(Collected data entries)
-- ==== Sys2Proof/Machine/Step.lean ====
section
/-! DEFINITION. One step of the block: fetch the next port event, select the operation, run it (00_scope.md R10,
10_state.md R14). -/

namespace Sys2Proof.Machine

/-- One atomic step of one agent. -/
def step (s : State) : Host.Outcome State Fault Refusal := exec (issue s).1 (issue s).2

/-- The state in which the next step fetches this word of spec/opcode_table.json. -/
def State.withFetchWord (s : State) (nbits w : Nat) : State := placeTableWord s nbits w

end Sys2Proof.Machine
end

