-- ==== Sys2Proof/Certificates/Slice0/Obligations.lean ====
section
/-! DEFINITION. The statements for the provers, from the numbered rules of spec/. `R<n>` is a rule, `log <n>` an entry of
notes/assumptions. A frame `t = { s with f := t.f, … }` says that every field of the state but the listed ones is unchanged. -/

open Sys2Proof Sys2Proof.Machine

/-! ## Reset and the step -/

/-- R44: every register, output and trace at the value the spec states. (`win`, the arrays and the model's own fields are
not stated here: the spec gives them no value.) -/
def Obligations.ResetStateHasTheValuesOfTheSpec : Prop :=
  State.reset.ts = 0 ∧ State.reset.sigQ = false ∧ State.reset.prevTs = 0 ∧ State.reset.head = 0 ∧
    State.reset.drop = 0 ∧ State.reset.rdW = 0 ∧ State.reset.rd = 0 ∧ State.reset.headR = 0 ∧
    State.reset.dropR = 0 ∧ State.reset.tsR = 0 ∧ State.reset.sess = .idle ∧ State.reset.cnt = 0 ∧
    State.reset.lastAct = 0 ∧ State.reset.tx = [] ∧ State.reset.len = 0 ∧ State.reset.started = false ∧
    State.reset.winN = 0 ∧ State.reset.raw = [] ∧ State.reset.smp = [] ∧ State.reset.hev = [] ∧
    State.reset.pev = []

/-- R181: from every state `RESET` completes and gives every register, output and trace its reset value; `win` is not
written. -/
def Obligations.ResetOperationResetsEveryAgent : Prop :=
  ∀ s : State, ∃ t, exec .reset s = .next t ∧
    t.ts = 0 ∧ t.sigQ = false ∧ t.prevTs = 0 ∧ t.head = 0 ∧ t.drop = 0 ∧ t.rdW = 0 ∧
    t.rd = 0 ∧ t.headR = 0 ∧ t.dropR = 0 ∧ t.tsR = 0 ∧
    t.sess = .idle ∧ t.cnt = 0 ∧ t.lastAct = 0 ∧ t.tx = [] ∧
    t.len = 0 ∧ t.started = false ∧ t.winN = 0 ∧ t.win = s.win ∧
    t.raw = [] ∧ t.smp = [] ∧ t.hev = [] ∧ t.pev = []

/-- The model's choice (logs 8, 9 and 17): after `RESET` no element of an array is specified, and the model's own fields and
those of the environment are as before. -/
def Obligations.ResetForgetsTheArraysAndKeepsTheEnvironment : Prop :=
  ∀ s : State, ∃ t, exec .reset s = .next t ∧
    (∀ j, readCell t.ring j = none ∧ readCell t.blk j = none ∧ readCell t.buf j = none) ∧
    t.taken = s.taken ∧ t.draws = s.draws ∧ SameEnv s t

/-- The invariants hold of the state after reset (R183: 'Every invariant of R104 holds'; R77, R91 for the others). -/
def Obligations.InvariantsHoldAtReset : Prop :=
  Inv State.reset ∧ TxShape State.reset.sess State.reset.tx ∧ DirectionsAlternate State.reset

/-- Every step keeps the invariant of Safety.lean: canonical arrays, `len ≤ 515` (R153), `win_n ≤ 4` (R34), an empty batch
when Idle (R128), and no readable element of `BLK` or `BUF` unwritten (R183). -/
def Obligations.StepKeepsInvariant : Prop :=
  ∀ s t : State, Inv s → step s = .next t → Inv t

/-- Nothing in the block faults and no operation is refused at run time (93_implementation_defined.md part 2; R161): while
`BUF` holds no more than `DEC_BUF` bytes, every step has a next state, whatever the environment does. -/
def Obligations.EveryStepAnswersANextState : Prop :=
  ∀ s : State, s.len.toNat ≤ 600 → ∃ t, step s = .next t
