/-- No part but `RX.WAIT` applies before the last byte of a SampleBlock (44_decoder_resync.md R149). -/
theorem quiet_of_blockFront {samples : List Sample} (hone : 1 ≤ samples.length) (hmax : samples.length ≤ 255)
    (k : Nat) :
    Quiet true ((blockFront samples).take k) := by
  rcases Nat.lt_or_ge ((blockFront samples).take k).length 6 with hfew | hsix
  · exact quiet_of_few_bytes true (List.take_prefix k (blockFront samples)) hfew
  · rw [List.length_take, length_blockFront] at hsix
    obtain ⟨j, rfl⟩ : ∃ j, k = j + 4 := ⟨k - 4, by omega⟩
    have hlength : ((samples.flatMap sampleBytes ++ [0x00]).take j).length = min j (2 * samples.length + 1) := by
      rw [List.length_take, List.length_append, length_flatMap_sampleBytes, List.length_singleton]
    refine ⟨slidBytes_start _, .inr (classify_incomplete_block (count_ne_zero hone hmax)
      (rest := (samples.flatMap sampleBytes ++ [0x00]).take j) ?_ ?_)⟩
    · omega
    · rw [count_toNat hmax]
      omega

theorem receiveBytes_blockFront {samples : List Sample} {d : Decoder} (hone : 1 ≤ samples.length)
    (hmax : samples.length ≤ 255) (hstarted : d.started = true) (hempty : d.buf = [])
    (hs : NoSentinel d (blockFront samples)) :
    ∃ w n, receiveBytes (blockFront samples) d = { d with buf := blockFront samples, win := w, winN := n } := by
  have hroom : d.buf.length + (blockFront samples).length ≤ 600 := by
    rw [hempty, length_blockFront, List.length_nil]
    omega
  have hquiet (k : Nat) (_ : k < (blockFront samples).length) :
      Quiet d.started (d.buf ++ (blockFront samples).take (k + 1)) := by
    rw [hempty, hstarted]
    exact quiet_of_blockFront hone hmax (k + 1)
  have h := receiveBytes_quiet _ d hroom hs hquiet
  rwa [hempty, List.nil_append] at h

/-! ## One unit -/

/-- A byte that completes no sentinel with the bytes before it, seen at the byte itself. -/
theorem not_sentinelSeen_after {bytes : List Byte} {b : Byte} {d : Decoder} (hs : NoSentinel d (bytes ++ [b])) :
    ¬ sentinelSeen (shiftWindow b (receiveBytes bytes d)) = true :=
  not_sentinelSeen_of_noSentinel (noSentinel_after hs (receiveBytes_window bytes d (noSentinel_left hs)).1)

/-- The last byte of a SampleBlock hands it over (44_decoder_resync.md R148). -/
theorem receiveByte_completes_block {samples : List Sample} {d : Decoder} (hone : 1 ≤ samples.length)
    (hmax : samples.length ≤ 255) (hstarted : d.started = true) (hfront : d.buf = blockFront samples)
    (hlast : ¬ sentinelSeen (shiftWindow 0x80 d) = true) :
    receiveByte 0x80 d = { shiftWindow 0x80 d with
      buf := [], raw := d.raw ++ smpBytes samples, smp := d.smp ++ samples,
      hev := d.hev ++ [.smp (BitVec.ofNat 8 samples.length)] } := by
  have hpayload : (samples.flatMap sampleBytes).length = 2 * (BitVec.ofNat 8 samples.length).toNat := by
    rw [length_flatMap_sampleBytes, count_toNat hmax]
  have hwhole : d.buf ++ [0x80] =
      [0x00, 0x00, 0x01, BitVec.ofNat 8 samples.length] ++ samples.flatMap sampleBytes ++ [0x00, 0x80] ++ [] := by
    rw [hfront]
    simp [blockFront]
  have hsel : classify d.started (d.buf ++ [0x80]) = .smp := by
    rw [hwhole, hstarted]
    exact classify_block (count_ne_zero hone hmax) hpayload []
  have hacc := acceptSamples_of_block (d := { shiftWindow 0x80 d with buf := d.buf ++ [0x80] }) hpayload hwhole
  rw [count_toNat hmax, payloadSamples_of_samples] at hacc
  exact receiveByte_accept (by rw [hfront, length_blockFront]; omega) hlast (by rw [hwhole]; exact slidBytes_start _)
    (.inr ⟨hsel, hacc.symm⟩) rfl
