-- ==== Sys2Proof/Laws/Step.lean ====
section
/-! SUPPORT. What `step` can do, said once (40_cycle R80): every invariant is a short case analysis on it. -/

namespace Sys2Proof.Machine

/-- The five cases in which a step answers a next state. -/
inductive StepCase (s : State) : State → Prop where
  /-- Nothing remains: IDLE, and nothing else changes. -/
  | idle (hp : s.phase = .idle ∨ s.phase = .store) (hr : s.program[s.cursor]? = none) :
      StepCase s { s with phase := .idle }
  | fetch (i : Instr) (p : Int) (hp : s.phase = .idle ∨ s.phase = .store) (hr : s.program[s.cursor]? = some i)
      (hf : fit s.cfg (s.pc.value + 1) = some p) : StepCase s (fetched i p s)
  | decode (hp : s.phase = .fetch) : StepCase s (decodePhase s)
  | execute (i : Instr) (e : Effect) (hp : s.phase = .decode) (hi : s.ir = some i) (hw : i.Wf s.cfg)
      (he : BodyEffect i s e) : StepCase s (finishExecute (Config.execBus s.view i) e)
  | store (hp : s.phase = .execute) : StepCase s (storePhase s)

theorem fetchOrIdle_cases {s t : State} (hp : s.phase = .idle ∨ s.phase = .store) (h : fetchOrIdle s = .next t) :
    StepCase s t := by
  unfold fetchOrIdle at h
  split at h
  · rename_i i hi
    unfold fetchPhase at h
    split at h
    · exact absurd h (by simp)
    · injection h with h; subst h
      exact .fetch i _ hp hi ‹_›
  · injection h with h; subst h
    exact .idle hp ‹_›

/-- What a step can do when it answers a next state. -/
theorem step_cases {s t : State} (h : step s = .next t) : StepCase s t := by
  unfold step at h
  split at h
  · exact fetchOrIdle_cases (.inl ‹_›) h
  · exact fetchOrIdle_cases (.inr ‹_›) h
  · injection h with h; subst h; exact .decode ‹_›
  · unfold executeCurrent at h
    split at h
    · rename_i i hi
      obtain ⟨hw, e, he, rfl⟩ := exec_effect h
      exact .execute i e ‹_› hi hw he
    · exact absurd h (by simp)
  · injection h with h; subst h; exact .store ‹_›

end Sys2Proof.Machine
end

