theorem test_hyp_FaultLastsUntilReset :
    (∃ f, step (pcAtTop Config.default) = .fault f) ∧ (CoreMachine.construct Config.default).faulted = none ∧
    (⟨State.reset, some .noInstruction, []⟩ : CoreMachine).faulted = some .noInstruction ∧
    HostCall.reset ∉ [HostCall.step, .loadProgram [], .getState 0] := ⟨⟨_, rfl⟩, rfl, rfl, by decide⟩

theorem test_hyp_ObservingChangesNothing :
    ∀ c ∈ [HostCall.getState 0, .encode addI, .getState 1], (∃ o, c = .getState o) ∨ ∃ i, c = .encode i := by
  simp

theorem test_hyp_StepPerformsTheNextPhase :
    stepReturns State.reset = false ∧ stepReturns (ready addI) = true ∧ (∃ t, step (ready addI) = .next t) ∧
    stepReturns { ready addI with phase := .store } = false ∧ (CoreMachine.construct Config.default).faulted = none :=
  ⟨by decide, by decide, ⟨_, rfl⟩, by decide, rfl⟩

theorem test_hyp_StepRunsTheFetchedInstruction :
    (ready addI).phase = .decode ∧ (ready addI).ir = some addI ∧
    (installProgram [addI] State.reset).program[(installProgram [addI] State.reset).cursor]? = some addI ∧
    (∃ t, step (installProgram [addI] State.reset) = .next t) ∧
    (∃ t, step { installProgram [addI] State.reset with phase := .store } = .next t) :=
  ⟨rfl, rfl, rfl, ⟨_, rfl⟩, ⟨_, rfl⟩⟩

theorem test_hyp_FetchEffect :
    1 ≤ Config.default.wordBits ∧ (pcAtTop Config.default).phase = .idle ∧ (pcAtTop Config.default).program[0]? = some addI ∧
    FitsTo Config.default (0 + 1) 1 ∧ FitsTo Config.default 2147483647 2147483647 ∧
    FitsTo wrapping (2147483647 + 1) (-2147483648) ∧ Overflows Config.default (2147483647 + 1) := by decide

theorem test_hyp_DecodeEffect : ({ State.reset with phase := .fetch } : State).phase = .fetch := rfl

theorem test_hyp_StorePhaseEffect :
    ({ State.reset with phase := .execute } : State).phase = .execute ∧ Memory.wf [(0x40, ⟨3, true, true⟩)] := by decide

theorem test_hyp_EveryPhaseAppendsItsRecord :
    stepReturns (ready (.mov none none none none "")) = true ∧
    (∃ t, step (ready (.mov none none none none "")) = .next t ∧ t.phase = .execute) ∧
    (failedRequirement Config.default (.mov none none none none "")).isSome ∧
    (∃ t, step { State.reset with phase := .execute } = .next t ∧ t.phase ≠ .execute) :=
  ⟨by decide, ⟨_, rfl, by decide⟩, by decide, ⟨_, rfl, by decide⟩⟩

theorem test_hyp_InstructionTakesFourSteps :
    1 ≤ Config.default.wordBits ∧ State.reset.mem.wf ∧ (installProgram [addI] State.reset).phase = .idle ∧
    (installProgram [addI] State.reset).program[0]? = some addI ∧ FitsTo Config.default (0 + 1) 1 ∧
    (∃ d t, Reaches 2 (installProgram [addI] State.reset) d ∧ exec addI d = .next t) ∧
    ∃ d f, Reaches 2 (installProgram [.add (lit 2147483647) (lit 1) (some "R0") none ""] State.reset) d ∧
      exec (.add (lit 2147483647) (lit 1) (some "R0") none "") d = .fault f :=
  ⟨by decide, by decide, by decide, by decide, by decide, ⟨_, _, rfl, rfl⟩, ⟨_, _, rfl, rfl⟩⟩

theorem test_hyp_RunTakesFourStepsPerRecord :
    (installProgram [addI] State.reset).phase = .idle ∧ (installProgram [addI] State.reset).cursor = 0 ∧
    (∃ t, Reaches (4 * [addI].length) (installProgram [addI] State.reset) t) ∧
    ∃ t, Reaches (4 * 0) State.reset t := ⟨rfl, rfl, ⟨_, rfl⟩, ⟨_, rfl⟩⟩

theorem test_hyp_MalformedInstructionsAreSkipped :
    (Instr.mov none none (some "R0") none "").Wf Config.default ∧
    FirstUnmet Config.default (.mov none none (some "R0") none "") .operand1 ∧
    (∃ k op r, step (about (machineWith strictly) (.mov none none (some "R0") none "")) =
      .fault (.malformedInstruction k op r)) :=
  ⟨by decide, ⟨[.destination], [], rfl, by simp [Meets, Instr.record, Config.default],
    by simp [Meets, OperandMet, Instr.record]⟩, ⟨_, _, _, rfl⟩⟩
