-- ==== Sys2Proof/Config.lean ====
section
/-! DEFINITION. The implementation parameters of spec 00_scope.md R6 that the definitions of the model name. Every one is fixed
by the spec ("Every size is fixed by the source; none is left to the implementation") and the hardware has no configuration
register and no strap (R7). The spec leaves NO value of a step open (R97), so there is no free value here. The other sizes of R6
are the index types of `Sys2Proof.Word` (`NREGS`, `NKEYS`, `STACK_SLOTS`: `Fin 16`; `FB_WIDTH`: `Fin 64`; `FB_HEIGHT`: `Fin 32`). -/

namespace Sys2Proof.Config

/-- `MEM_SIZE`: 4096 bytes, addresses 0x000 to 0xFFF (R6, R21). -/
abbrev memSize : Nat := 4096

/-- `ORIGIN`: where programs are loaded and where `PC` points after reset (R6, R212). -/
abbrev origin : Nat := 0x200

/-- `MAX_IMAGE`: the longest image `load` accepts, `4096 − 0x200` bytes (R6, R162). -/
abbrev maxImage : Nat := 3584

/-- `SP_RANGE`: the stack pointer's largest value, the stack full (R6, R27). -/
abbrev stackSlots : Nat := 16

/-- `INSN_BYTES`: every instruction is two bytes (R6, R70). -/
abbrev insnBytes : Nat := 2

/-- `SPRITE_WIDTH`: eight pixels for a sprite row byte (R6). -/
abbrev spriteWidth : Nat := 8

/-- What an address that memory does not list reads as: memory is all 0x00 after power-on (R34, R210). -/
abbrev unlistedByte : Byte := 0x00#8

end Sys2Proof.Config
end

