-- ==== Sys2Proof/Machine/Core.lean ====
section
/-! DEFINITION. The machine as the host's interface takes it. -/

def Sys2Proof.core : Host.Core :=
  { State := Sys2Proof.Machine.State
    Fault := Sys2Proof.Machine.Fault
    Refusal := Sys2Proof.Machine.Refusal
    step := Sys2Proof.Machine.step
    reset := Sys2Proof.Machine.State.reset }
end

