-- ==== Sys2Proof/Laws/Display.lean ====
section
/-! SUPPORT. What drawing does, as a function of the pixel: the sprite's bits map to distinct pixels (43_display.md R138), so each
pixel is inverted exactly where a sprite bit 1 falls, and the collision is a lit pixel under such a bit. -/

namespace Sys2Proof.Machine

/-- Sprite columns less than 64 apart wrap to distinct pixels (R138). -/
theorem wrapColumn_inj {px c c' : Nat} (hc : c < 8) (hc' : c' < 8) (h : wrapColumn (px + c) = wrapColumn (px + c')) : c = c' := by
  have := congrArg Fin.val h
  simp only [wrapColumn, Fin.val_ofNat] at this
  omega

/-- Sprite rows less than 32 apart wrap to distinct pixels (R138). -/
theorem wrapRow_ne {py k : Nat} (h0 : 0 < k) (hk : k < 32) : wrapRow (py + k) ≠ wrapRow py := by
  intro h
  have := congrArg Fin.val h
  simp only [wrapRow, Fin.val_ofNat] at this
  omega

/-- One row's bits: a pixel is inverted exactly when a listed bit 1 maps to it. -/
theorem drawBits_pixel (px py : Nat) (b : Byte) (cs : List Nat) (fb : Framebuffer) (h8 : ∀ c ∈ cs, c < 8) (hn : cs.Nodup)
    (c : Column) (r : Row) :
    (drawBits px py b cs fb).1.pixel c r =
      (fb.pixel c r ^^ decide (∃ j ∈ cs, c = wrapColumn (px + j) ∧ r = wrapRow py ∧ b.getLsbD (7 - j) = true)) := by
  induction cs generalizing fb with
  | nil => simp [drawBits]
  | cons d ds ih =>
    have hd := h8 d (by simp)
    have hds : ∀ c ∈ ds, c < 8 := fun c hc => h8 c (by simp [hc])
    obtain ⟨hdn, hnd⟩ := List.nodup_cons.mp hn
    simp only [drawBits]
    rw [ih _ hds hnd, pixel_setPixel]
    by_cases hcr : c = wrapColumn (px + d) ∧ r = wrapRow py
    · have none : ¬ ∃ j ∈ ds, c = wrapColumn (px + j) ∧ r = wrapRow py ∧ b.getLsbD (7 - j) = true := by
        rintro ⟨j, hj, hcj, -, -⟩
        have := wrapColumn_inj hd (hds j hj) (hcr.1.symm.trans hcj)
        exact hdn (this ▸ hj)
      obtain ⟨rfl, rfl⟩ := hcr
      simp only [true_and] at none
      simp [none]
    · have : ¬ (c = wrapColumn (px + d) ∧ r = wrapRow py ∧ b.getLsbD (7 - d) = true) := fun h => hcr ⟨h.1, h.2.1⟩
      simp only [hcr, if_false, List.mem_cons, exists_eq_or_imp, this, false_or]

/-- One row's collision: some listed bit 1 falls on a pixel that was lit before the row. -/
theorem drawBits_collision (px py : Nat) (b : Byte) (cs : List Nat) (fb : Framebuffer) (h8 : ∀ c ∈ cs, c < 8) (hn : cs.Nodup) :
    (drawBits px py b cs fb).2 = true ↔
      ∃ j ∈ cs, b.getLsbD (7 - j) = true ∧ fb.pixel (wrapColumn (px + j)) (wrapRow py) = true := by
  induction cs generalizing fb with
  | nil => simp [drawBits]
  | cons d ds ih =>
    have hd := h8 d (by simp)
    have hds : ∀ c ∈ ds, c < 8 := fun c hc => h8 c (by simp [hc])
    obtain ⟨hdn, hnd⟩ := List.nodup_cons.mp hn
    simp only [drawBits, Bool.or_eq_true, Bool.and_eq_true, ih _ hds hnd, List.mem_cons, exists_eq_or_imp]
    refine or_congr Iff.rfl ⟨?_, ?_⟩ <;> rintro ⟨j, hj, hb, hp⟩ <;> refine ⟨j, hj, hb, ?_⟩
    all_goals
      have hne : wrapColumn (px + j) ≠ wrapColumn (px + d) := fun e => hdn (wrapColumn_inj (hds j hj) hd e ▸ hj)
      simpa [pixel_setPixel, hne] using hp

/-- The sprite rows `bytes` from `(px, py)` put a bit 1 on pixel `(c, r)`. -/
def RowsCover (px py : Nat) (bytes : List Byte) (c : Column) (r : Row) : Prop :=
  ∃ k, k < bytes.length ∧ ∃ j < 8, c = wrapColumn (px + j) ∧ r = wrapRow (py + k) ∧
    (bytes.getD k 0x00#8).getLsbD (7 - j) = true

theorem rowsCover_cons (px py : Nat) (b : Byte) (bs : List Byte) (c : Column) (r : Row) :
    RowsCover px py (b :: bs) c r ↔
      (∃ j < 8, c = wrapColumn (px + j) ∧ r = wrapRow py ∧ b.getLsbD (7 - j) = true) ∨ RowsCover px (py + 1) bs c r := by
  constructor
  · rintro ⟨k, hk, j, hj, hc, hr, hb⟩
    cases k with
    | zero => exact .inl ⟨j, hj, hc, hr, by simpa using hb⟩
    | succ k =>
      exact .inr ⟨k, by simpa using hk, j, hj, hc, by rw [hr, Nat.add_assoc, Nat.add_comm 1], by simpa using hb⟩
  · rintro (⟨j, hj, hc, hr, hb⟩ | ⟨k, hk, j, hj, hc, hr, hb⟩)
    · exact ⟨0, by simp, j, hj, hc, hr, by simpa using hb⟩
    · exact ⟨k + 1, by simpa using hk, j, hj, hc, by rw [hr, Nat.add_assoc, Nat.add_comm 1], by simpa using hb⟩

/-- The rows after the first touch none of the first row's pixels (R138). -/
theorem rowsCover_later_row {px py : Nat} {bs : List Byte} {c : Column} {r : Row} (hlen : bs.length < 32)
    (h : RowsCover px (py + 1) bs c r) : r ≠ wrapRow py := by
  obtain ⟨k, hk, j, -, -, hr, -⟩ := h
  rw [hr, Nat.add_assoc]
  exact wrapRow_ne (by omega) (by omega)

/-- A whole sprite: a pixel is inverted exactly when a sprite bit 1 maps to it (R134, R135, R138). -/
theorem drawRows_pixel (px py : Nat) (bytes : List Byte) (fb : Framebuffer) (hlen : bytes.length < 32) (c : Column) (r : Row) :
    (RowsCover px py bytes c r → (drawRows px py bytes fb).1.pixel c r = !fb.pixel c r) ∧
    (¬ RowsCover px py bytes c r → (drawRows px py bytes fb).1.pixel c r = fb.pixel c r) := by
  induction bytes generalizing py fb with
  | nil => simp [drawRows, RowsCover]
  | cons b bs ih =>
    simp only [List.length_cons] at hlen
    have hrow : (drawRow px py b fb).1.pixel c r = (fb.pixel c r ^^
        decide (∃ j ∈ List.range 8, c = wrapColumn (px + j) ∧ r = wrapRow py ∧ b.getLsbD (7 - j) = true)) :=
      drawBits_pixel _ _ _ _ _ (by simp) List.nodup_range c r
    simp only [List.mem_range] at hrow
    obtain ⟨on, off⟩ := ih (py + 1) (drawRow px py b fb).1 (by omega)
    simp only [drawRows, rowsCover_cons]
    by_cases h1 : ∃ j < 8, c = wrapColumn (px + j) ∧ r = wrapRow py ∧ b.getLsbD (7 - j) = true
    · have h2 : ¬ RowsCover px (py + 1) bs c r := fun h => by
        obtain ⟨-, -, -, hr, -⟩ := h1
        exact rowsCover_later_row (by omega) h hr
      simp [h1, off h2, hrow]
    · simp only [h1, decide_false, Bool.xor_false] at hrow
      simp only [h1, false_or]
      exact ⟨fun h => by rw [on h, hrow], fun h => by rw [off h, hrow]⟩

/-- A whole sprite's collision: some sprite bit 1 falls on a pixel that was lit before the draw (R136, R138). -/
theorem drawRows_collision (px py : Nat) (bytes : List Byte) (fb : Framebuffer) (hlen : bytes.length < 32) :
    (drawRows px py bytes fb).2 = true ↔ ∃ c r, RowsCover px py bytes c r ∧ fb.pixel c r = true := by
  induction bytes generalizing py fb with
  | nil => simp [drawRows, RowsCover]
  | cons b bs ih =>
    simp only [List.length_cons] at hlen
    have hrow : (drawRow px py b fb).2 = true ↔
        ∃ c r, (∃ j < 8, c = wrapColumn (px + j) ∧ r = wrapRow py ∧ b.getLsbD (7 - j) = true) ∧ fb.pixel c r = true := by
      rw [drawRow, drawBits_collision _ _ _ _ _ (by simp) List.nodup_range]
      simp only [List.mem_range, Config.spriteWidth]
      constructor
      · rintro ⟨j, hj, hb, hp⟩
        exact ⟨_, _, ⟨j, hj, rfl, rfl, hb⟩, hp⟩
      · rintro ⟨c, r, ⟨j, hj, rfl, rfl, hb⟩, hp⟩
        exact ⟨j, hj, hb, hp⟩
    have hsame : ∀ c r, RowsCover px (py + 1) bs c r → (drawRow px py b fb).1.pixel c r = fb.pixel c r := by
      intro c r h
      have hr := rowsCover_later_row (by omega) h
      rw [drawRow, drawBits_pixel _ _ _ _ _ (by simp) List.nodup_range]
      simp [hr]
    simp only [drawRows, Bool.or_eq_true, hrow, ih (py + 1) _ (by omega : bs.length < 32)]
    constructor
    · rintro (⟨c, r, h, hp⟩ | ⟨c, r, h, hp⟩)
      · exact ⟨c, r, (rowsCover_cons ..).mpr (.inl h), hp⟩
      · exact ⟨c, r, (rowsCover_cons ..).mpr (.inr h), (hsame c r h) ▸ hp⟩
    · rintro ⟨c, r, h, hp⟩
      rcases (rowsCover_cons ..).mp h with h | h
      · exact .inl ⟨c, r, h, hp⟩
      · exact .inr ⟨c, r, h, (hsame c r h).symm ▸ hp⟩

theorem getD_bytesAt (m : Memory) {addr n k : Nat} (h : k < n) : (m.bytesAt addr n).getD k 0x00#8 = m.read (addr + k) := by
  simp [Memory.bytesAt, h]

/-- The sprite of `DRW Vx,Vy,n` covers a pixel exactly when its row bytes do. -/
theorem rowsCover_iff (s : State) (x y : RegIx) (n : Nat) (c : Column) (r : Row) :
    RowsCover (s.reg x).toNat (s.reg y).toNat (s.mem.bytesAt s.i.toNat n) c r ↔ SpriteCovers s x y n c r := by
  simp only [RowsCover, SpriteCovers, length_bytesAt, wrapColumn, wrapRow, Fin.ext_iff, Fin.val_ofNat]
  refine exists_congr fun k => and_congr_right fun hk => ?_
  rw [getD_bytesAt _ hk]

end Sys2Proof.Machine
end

> **About this task**:
Nothing should appear in the answer except the lines above from the line with "State.reset.dropR = 0" through the line with "t.ts = 0 ∧ t.sigQ", both included, written out exactly.

> **Your response**:
    State.reset.dropR = 0 ∧ State.reset.tsR = 0 ∧ State.reset.sess = .idle ∧ State.reset.cnt = 0 ∧
    State.reset.lastAct = 0 ∧ State.reset.tx = [] ∧ State.reset.len = 0 ∧ State.reset.started = false ∧
    State.reset.winN = 0 ∧ State.reset.raw = [] ∧ State.reset.smp = [] ∧ State.reset.hev = [] ∧
    State.reset.pev = []

/-- R181: from every state `RESET` completes and gives every register, output and trace its reset value; `win` is not
written. -/
def Obligations.ResetOperationResetsEveryAgent : Prop :=
  ∀ s : State, ∃ t, exec .reset s = .next t ∧
    t.ts = 0 ∧ t.sigQ = false ∧ t.prevTs = 0 ∧ t.head = 0 ∧ t.drop = 0 ∧ t.rdW = 0 ∧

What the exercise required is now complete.